Pluto ist der Impuls der Wassermannzeit, mythisch Herr des Hades als Ort ewiger Wiederholung. Seine Gefahr ist heute in der falschen Herrschaft der Experten offensichtlich.
Vereinzelt werden die Instinkte zu Lastern, die einen im Sinne der Dunkelwaltung mitreißen, wenn er nicht wahrer Mensch geworden ist:
- Jupiter äußert sich als Eifersucht,
- Venus als Eitelkeit,
- Uranus als schrankenloser Ehrgeiz,
- Mond als Lüge,
- Merkur als Geiz und Habsucht,
- Neptun als Neid,
- Mars als Streitsucht,
- Saturn als Machttrieb und
- Pluto als Ruhmsucht.
Wer sich die Eigenschaften zuspricht und sich mit seinem Ichbild identifiziert, fällt ihrer mechanischen Wechselwirkung zum Opfer. Nur wer sie bewusst anjocht, wird imstande aus seiner Sonne zu leben — seinem Wesen als Teilhabe des Menschen im All — und dieser die Planeten einzugliedern.
Planeten und Tierkreiszeichen sowie die astrologischen Häuser stehen in einem Horoskop in einer bestimmten Verschränkung zueinander, welche die räumliche und zeitliche Sonderart prägen: die Anlage als Weg
anstelle der Teilhabe an einer historischen notwendig einseitigen Kultur und Geschichte. Das Horoskop zeigt räumlich die Merkwelt, zeitlich im Nacheinander der Siebenjahresabschnitte die Wirkwelt. Die Elemente sind bei jedem gleich, nur ihre Kombination ist verschieden, woraus folgt, dass jegliche Seinshierarchie ein Unsinn ist: wir sind alle gleich auf dem Niveau der Menschlichkeit, wenn wir nicht mehr von den Konstituenten mitgerissen werden, von denen jede, einzeln genommen, stärker ist als das Ichbild. Nur die Sonne, das Wesen, das Bekenntnis zum Strahlen und Opfern ist ihnen gewachsen. So hat das Horoskop den gegenteiligen Sinn dessen, was die landläufige Astrologie annimmt: es ermöglicht dem Verständigen, seine Anlage und Begabung, seine Eigenschaften und auch die ihn bestimmenden Ereignisse außer sich zu erleben, um ganz leere Erdmitte zu sein.

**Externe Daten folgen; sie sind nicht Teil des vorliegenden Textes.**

-- ==== Sys2Proof/Certificates/Slice0/Obligations.lean ====
section
/-! DEFINITION. The statements for the provers. -/

open Sys2Proof Sys2Proof.Machine

/-! ### The step -/

/-- Tier 1. The step takes the command at the front of the queue and runs it with the queue's rest; on an empty queue a microsecond of the
management plane passes: until the first lock it is the boundary of the profile and the clocks, and a restart of the management controller ends with
it (the model's choice, log entries 2 and 104). -/
def Obligations.StepRunsFront : Prop :=
  (∀ (s : State) (c : Instr) (rest : List Instr), s.pending = c :: rest → step s = exec c { s with pending := rest })
    ∧ (∀ s : State, s.pending = [] → s.everLocked = true → step s = .next { s with mgmtStopped := false })
    ∧ (∀ s : State, s.pending = [] → s.everLocked = false → step s = .next { s.profileBoundary with mgmtStopped := false })

/-- Tier 1. No command of the table stops the block: for every command and state, exec answers a next state. -/
def Obligations.EveryCommandGoesOn : Prop :=
  ∀ (c : Instr) (s : State), ∃ t, exec c s = .next t

/-- Tier 1. At reset the queue is empty, every register holds the reset value of its field table, and every memory is in canonical form. The value 0
of a register whose reset the spec gives as Kept or From OTP, and the contents of memory, are the model's choice (log entries 3 and 4). -/
def Obligations.ResetState : Prop :=
  State.reset.pending = [] ∧ (∀ (r : RegName) (i j : Nat), State.reset.reg r i j = r.info.reset % 2 ^ 64)
    ∧ State.reset.reg .DEV_IF_LEVEL 0 0 = 0x111111 ∧ State.reset.fld DEV_PROFILE.MODE 0 0 = 3 ∧ State.reset.MemWf

/-- Tier 3. Every step keeps the memories and the register store in their canonical form. That form is the model's own (log entry 4). -/
def Obligations.StepKeepsMemWf : Prop :=
  ∀ s t : State, s.MemWf → step s = .next t → t.MemWf

/-! ### Stores and registers -/

/-- Tier 2. A run of bytes written to a canonical memory reads back, every other address reads as before, and the memory stays canonical. -/
def Obligations.MemoryWrite : Prop :=
  ∀ (m : SMap Byte) (a : Nat) (bs : List Byte), SMap.Wf (fun _ => (0 : Byte)) m →
    readBytes (writeBytes m a bs) a bs.length = bs
      ∧ (∀ x, ¬ (a ≤ x ∧ x < a + bs.length) → SMap.get 0 (writeBytes m a bs) x = SMap.get 0 m x)
      ∧ SMap.Wf (fun _ => (0 : Byte)) (writeBytes m a bs)

/-- Tier 2. A register takes what is written at its width; every other register, and all else of the state, stays. Element numbers are below 2^20,
as those of every register array are. -/
def Obligations.RegisterWriteRead : Prop :=
  ∀ (s : State) (r : RegName) (i j v : Nat), i < 2 ^ 20 → j < 2 ^ 20 → SMap.Rising s.regs →
    (s.setReg r i j v).reg r i j = v % 2 ^ r.info.width
      ∧ (∀ (r' : RegName) (i' j' : Nat), i' < 2 ^ 20 → j' < 2 ^ 20 → (r', i', j') ≠ (r, i, j) →
          (s.setReg r i j v).reg r' i' j' = s.reg r' i' j')
      ∧ ∃ m, s.setReg r i j v = { s with regs := m } ∧ SMap.Rising m

/-- Tier 2, R8. A register write takes effect for the register's defined fields only: an RW bit takes the bit written, a W1C bit that is written as
1 is cleared, every other bit, the reserved ones among them, reads after as it read before, and nothing but the registers has changed: no error is
recorded anywhere. -/
def Obligations.ReservedBitsDiscarded : Prop :=
  ∀ (s : State) (r : RegName) (i j v : Nat), i < 2 ^ 20 → j < 2 ^ 20 → SMap.Rising s.regs →
    (∀ k < r.info.width, bit ((s.writeMasked r i j v).reg r i j) k =
      (if bit r.info.w1c k && bit v k then false else if bit r.info.rw k then bit v k else bit (s.reg r i j) k))
    ∧ (∀ (r' : RegName) (i' j' : Nat), i' < 2 ^ 20 → j' < 2 ^ 20 → (r', i', j') ≠ (r, i, j) →
        (s.writeMasked r i j v).reg r' i' j' = s.reg r' i' j')
    ∧ ∃ m, s.writeMasked r i j v = { s with regs := m }

/-- Tier 1, R14. An access at an offset inside a BAR that falls in no register that the function sees completes: a write changes nothing and a read
answers zero. (The function is the operator's, or a tenant one that is reached: R371 has the accesses it refuses.) -/
def Obligations.UndefinedOffsets : Prop :=
  ∀ (s : State) (bar : Bar) (off : BitVec 23), (bar = .operator ∨ (s.function bar).isSome = true ∨ s.fld BOOT_STATUS.TABBY 0 0 = 1) →
    off.toNat % 4 = 0 → s.placeOf bar off.toNat = none →
      (∀ v, exec (.registerWrite bar off false v) s = .next s)
      ∧ (∀ v, off.toNat % 8 = 0 → s.placeOf bar (off.toNat + 4) = none → exec (.registerWrite bar off true v) s = .next s)
      ∧ (∀ v, exec (.splitWriteLow bar off v) s = .next s)
      ∧ exec (.splitReadLow bar off) s = .next (s.emit (.read 0))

Aber dieses außer-Sich muss erst errungen werden. Es gibt die formale Erziehung der Schule und Universität, um die lokale, sprachlich gegliederte Kultur zu erlernen. Es gibt aber darüber hinaus die Freiheit und Selbstbestimmung. In der Sprache müssen die Wortarten — Hauptwort, Zeitwort, Eigenschaftswort, Umstandswort usw. — gleichgewichtig gebraucht werden, um einen Sinn als Information mitteilen zu können. Desgleichen müssen die seelischen Konstituenten, die personalen Beziehungen von äußeren Zwängen in innere Fähigkeiten verwandelt werden.